I just started using LRB Portfolio as my webgalleri. I have made a list of services and prices as a PDF-file. 
This list i want to put in as a blank page as iframe. Should I convert it as html or should a PDF be ok? But where should i store the file? I tryed to upoad it on my ftp and direct an url in the blank page section, but when i upload fra LRB, i get an error saying that "the file does not exist" !?! Should i store the file by name.html and put ii in some libary for LRB like resources or something else? 
At the moment i have fixed it by just makeing a link to the pdf, but then the browser just opens another Window - of couse i would like to keep it IN the gallery as a blank page.

Hope anyone can help?


----------



## Sean McCormack (Nov 13, 2014)

duborg said:


> Hi I just started using LRB Portfolio as my webgalleri. I have made a list of services and prices as a PDF-file. This list i want to put in as a blank page as iframe. Should I convert it as html or should a PDF be ok? But where should i store the file?
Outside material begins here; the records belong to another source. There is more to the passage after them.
-- ==== Sys2Proof/Tests/Slice0.lean ====
section
/-! SUPPORT. Tests: decoding, one or two steps per command with expected results from the spec's own vectors
(95_test_vectors.md), the check on raw words, and for every obligation with hypotheses a state and operands that meet them. -/

namespace Sys2Proof.Tests
open Sys2Proof.Machine

/-- A state with the given bytes loaded and the cursor at `pos`. -/
def load (bs : List Byte) (pos : Word := 0) : State :=
  { State.reset with buf := loadBytes 0 bs, bufLen := BitVec.ofNat 32 bs.length, pos := pos }

/-- What one step answers to a command word in a state. -/
def reply (w : CmdWord) (s : State) : Option (List Response) :=
  match step (presentCommand w s) with
  | .next t => some t.responses
  | .fault _ => none
  | .refused _ => none

/-- `POS` after one step on a command word. -/
def posAfter (w : CmdWord) (s : State) : Option Word :=
  match step (presentCommand w s) with
  | .next t => some t.pos
  | .fault _ => none
  | .refused _ => none

/-! ### Buffers of 95_test_vectors.md -/

/-- The buffer of V40. -/
def v40 : List Byte := [0xDE, 0xAD, 0xBE, 0xEF, 0x12, 0x34]

/-- The tag T1 of V41.70. -/
def t1 : List Byte :=
  [0x49, 0x44, 0x33, 0x03, 0x00, 0x00, 0x00, 0x00, 0x00, 0x23,
   0x54, 0x49, 0x54, 0x32, 0x00, 0x00, 0x00, 0x03, 0x00, 0x00, 0x41, 0x42, 0x43,
   0x54, 0x50, 0x45, 0x31, 0x00, 0x00, 0x00, 0x0C, 0x00, 0x00,
   0x43, 0x61, 0x66, 0xC3, 0xA9, 0x20, 0x54, 0x61, 0x63, 0x76, 0x62, 0x61]

/-- A frame "TIT2" with the given content (V41.40 and others). -/
def tit2 (size : Byte) (content : List Byte) : List Byte :=
  [0x54, 0x49, 0x54, 0x32, 0x00, 0x00, 0x00, size, 0x00, 0x00] ++ content

/-- The protected frame F1 of V42.30. -/
def f1 : List Byte :=
  [0xFF, 0xFE, 0x14, 0x00, 0x5D, 0x78, 0x01, 0x02, 0x03, 0x04, 0x05, 0x06, 0x07, 0x08, 0x09, 0x0A,
   0x0B, 0x0C, 0x0D, 0x0E, 0x0F, 0x10, 0x11, 0x12, 0x13, 0x14, 0x15, 0x16, 0x17, 0x18, 0x19, 0x00]

/-- The buffer Q of V43: byte i is 10H + i. -/
def q : List Byte := (List.range 33).map fun i => BitVec.ofNat 8 (0x10 + i)

/-- The instance of `crc16_x25` of 93_implementation_defined.md GK4, for tests alone. -/
def crcGk4 (s : List Byte) : BitVec 16 :=
  (s.foldl (fun crc v =>
    (List.range 8).foldl (fun c _ => if c.getLsbD 0 then (c >>> 1) ^^^ 0x8408 else c >>> 1) (crc ^^^ v.setWidth 16))
    0xFFFF) ^^^ 0xFFFF

/-! ### Legal words and decoding -/

/-- One ill-formed word per check of R63 and one per row of V30. -/
def illFormed : List CmdWord :=
  [0x0000000000000000, 0x0400000000000000, 0x1400000000000000, 0x2300000000000000, 0x3100000000000000,
   0xFF00000000000000, 0x0108010000000000, 0x0200000100000000, 0x0201000000000000, 0x0300000000000001,
   0x1001000000000000, 0x1100000000000001, 0x1300000010000000, 0x2000000100000000, 0x2100010000000000,
   0x3000040000000000]

/-- The check on raw words refuses each of V30. -/
theorem test_ill_formed_words_refused : illFormed.all (fun w => !wellFormedWord w) = true := by decide

/-- V30: each is answered by ERR = 12 and the word's top byte as OPE. -/
theorem test_ill_formed_words_answered :
    illFormed.map (fun w => reply w State.reset) =
      [0x000C, 0x040C, 0x140C, 0x230C, 0x310C, 0xFF0C, 0x010C, 0x020C, 0x020C, 0x030C, 0x100C, 0x110C, 0x130C, 0x200C,
       0x210C, 0x300C].map (fun st => some [⟨st, []⟩]) := by decide

/-- V30, legal words with extreme fields. -/
theorem test_extreme_words_legal :
    [0x01FF0000FFFFFFFF, 0x03FF000000000000, 0x02000000FFFFFFFF, 0x130000000FFFFFFF, 0x30000300FFFFFFFF].all
      wellFormedWord = true := by decide

/-- The decoder names why a word is illegal (R63). -/
theorem test_illegal_reasons :
    decode 0x0400000000000000 = .error .unknownOpcode ∧ decode 0x0201000000000000 = .error .nonzeroLen ∧
    decode 0x0108010000000000 = .error .nonzeroAux ∧ decode 0x0200000100000000 = .error .nonzeroRsv ∧
    decode 0x1300000010000000 = .error .nonzeroArg := by decide

/-! Every constructor's decoding, by a word laid out from R62 and R66: OPC, LEN, AUX, RSV, ARG. -/

theorem test_decode_extract : decode (0b00000001#8 ++ 0x0B#8 ++ 0#8 ++ 0#8 ++ 0x00000005#32) = .ok (.extract 5 11) := by decide
theorem test_decode_cset : decode (0b00000010#8 ++ 0#8 ++ 0#8 ++ 0#8 ++ 0xFFFFFFFF#32) = .ok (.cset 0xFFFFFFFF) := by decide
theorem test_decode_cread : decode (0b00000011#8 ++ 0xFF#8 ++ 0#8 ++ 0#8 ++ 0#32) = .ok (.cread 255) := by decide
theorem test_decode_ssdec : decode (0b00010000#8 ++ 0#8 ++ 0#8 ++ 0#8 ++ 0x00000002#32) = .ok (.ssdec 2) := by decide
theorem test_decode_id3hdr : decode (0b00010001#8 ++ 0#8 ++ 0#8 ++ 0#8 ++ 0#32) = .ok .id3hdr := by decide
theorem test_decode_id3frm : decode (0b00010010#8 ++ 0#8 ++ 0#8 ++ 0#8 ++ 0x0000000A#32) = .ok (.id3frm 10) := by decide
theorem test_decode_id3walk : decode (0b00010011#8 ++ 0#8 ++ 0#8 ++ 0#8 ++ 0x0FFFFFFF#32) = .ok (.id3walk 0xFFFFFFF) := by decide
theorem test_decode_mpghdr : decode (0b00100000#8 ++ 0#8 ++ 0#8 ++ 0#8 ++ 0x00000001#32) = .ok (.mpghdr 1) := by decide
theorem test_decode_mpgdrv : decode (0b00100001#8 ++ 0#8 ++ 0#8 ++ 0#8 ++ 0xFFFB9064#32) = .ok (.mpgdrv 0xFFFB9064) := by decide
theorem test_decode_mpgcrc : decode (0b00100010#8 ++ 0#8 ++ 0#8 ++ 0#8 ++ 0x0000002D#32) = .ok (.mpgcrc 45) := by decide
theorem test_decode_sideinfo : decode (0b00110000#8 ++ 0#8 ++ 0b00000011#8 ++ 0#8 ++ 0x00000004#32) = .ok (.sideinfo 4 3) := by decide

/-- The host's own way in: a table word, presented, is what the next step takes. -/
theorem test_table_word : decodeTableWord 64 0x1300000000000023 = some (.id3walk 35) ∧
    (State.reset.withFetchWord 64 0x1300000000000023).pending = [.command 0x1300000000000023] := by decide

/-! ### One step per command, expected results from 95_test_vectors.md -/

/-- V40.13: five bytes, shift 7. -/
theorem test_extract_five_bytes : reply 0x0120000000000001 (load v40) = some [⟨0x0100, [0xBD5B7DDE]⟩] := by decide
/-- V40.29: the sum 2^32 + 31 does not wrap. -/
theorem test_extract_no_wrap : reply 0x01200000FFFFFFFF (load v40) = some [⟨0x0105, []⟩] := by decide
/-- V40.27: width before range. -/
theorem test_extract_width_first : reply 0x0121000000000064 (load v40) = some [⟨0x010B, []⟩] := by decide
/-- V40.48: any position is stored. -/
theorem test_cset_beyond : posAfter 0x02000000FFFFFFFF (load v40) = some 0xFFFFFFFF := by decide
/-- V40.43: 32 bits at an odd offset, and the advance. -/
theorem test_cread_advances : reply 0x0320000000000000 (load v40 15) = some [⟨0x0300, [0xDF77891A, 47]⟩] ∧
    posAfter 0x0320000000000000 (load v40 15) = some 47 := by decide
/-- V40.44: a failed read leaves POS. -/
theorem test_cread_fails_in_place : reply 0x0302000000000000 (load v40 47) = some [⟨0x0305, []⟩] ∧
    posAfter 0x0302000000000000 (load v40 47) = some 47 := by decide
/-- V41.10: view base and value. -/
theorem test_ssdec_base : reply 0x1000000000000002 (load [0xFF, 0, 0, 0, 2, 1]) = some [⟨0x1000, [257]⟩] := by decide
/-- V41.8: a high bit in the third byte. -/
theorem test_ssdec_bad_byte : reply 0x1000000000000000 (load [0, 0x7F, 0x80, 0]) = some [⟨0x1003, []⟩] := by decide
/-- V41.22: all three flags and the largest size. -/
theorem test_id3hdr_flags : reply 0x1100000000000000 (load [0x49, 0x44, 0x33, 3, 0, 0xE0, 0x7F, 0x7F, 0x7F, 0x7F]) =
    some [⟨0x1100, [268435455, 0xE0]⟩] := by decide
/-- V41.27: three things wrong, the version comes first. -/
theorem test_id3hdr_version_first : reply 0x1100000000000000 (load [0x49, 0x44, 0x33, 4, 0, 0x1F, 0, 0, 0x80, 1]) =
    some [⟨0x1102, []⟩] := by decide
/-- V41.45: U+10FFFF, the last valid character. -/
theorem test_id3frm_last_character :
    reply 0x120000000000000A (load (List.replicate 10 0 ++ tit2 4 [0xF4, 0x8F, 0xBF, 0xBF])) =
      some [⟨0x1200, [0x54495432, 4, 20]⟩] := by decide
/-- V41.56: a surrogate. -/
theorem test_id3frm_surrogate :
    reply 0x120000000000000A (load (List.replicate 10 0 ++ tit2 3 [0xED, 0xA0, 0x80])) = some [⟨0x1204, []⟩] := by decide
/-- V41.74: 23 < 24, one more frame. -/
theorem test_id3walk_two_frames : reply 0x130000000000000E (load t1) =
    some [⟨0x1300, [2, 0x54495432, 3, 20, 0x54504531, 12, 33, 45]⟩] := by decide
/-- V41.75: a third frame is tried at the end of the buffer; nothing of the first two is reported. -/
theorem test_id3walk_error_alone : reply 0x1300000000000024 (load t1) = some [⟨0x1305, []⟩] := by decide
/-- V42.2: view base. -/
theorem test_mpghdr_base : reply 0x2000000000000001 (load [0, 0xFF, 0xFB, 0x90, 0x64]) =
    some [⟨0x2000, [0xFFFB9064]⟩] := by decide
/-- V42.6: the last sync bit is 0. -/
theorem test_mpghdr_bad_sync : reply 0x2000000000000000 (load [0xFF, 0xDB, 0x90, 0x64]) = some [⟨0x2006, []⟩] := by decide
/-- V42.12, V42.18, V42.22, V42.27 (source example S4, Layer I with padding, 144 for MPEG2 Layer III, the largest frame). -/
theorem test_mpgdrv_values :
    [0x21000000FFFB9064, 0x21000000FFFF9600, 0x21000000FFF38000, 0x21000000FFE3EA00].map (reply · State.reset) =
      [some [⟨0x2100, [128000, 44100, 417]⟩], some [⟨0x2100, [288000, 48000, 292]⟩],
       some [⟨0x2100, [64000, 22050, 417]⟩], some [⟨0x2100, [160000, 8000, 2881]⟩]] := by decide
/-- V42.43, V42.47, V42.49: the order of the checks. -/
theorem test_mpgdrv_order :
    [0x21000000FFF90C00, 0x21000000FFFB0C64, 0x21000000FFFB9C64].map (reply · State.reset) =
      [some [⟨0x2107, []⟩], some [⟨0x2108, []⟩], some [⟨0x2109, []⟩]] := by decide
/-- V42.38: NotProtected, although the frame is not in the buffer. -/
theorem test_mpgcrc_unprotected : reply 0x2200000000000000 (load [0xFF, 0xFB, 0x90, 0x64]) =
    some [⟨0x2200, [0]⟩] := by decide
/-- V42.30, V42.32 with the GK4 instance of the checksum: a match and a mismatch. -/
theorem test_mpgcrc_verdicts :
    mpgcrc { blockParams with crc16X25 := crcGk4 } ⟨loadBytes 0 f1, 32⟩ 0 = .ok 0x00015D78 ∧
    mpgcrc { blockParams with crc16X25 := crcGk4 } ⟨loadBytes 0 (f1.take 31 ++ [1]), 32⟩ 0 =
      .error .checksumMismatch := by decide +kernel
/-- V43.8: the single-channel layout. -/
theorem test_sideinfo_single : reply 0x3000030000000000 (load q) =
    some [⟨0x3000, [32, 1, 1, 289, 98, 130, 10, 0, 361926, 0, 3, 0, 0, 1, 0, 0, 0,
      417, 355, 131, 10, 0, 493512, 0, 4, 0, 0, 1, 0, 0, 0, 144]⟩] := by decide
/-- V43.9: the multi-channel layout. -/
theorem test_sideinfo_multi : reply 0x3000000000000000 (load q) =
    some [⟨0x3000, [32, 4, 68, 0x84C505, 0x11617, 0x1819, 26, 0, 0x1B1C1D1E, 31, 8, 0, 0, 2, 0, 0, 0,
      0x122232, 0x10949, 0x89CA, 10, 1, 0x0A8ACB0B, 75, 34, 3, 3, 0, 0, 0, 0, 258]⟩] := by decide
/-- R29: the state after reset. -/
theorem test_reset : State.reset.pos = 0 ∧ State.reset.bufLen = 0 := by decide
/-- R148: the tables have 15 entries each. -/
theorem test_tables_have_15_entries :
    [BitrateTable.v1l1, .v1l2, .v1l3, .v2l1, .v2l2l3].all (fun t => (bitrateKbps t).length == 15) = true := by decide

/-! ### Witnesses: for each obligation with hypotheses, a state and operands that meet all of them, clause by clause, at the
edges of the ranges. -/

/-- A buffer of the given bytes. -/
def buffer (bs : List Byte) : Buffer := ⟨loadBytes 0 bs, bs.length⟩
I tryed to upoad it on my ftp and direct an url in the blank page section, but when i upload fra LRB, i get an error saying that "the file does not exist" !?! Should i store the file by name.html and put ii in some libary for LRB like resources or something else? At the moment i have fixed it by just makeing a link to the pdf, but then the browser just opens another Window - of couse i would like to keep it IN the gallery as a blank page.Hope anyone can help?


You should already have my response via email.


----------



## duborg (Nov 14, 2014)

Yes i got your response Sean. Thank you (;


----------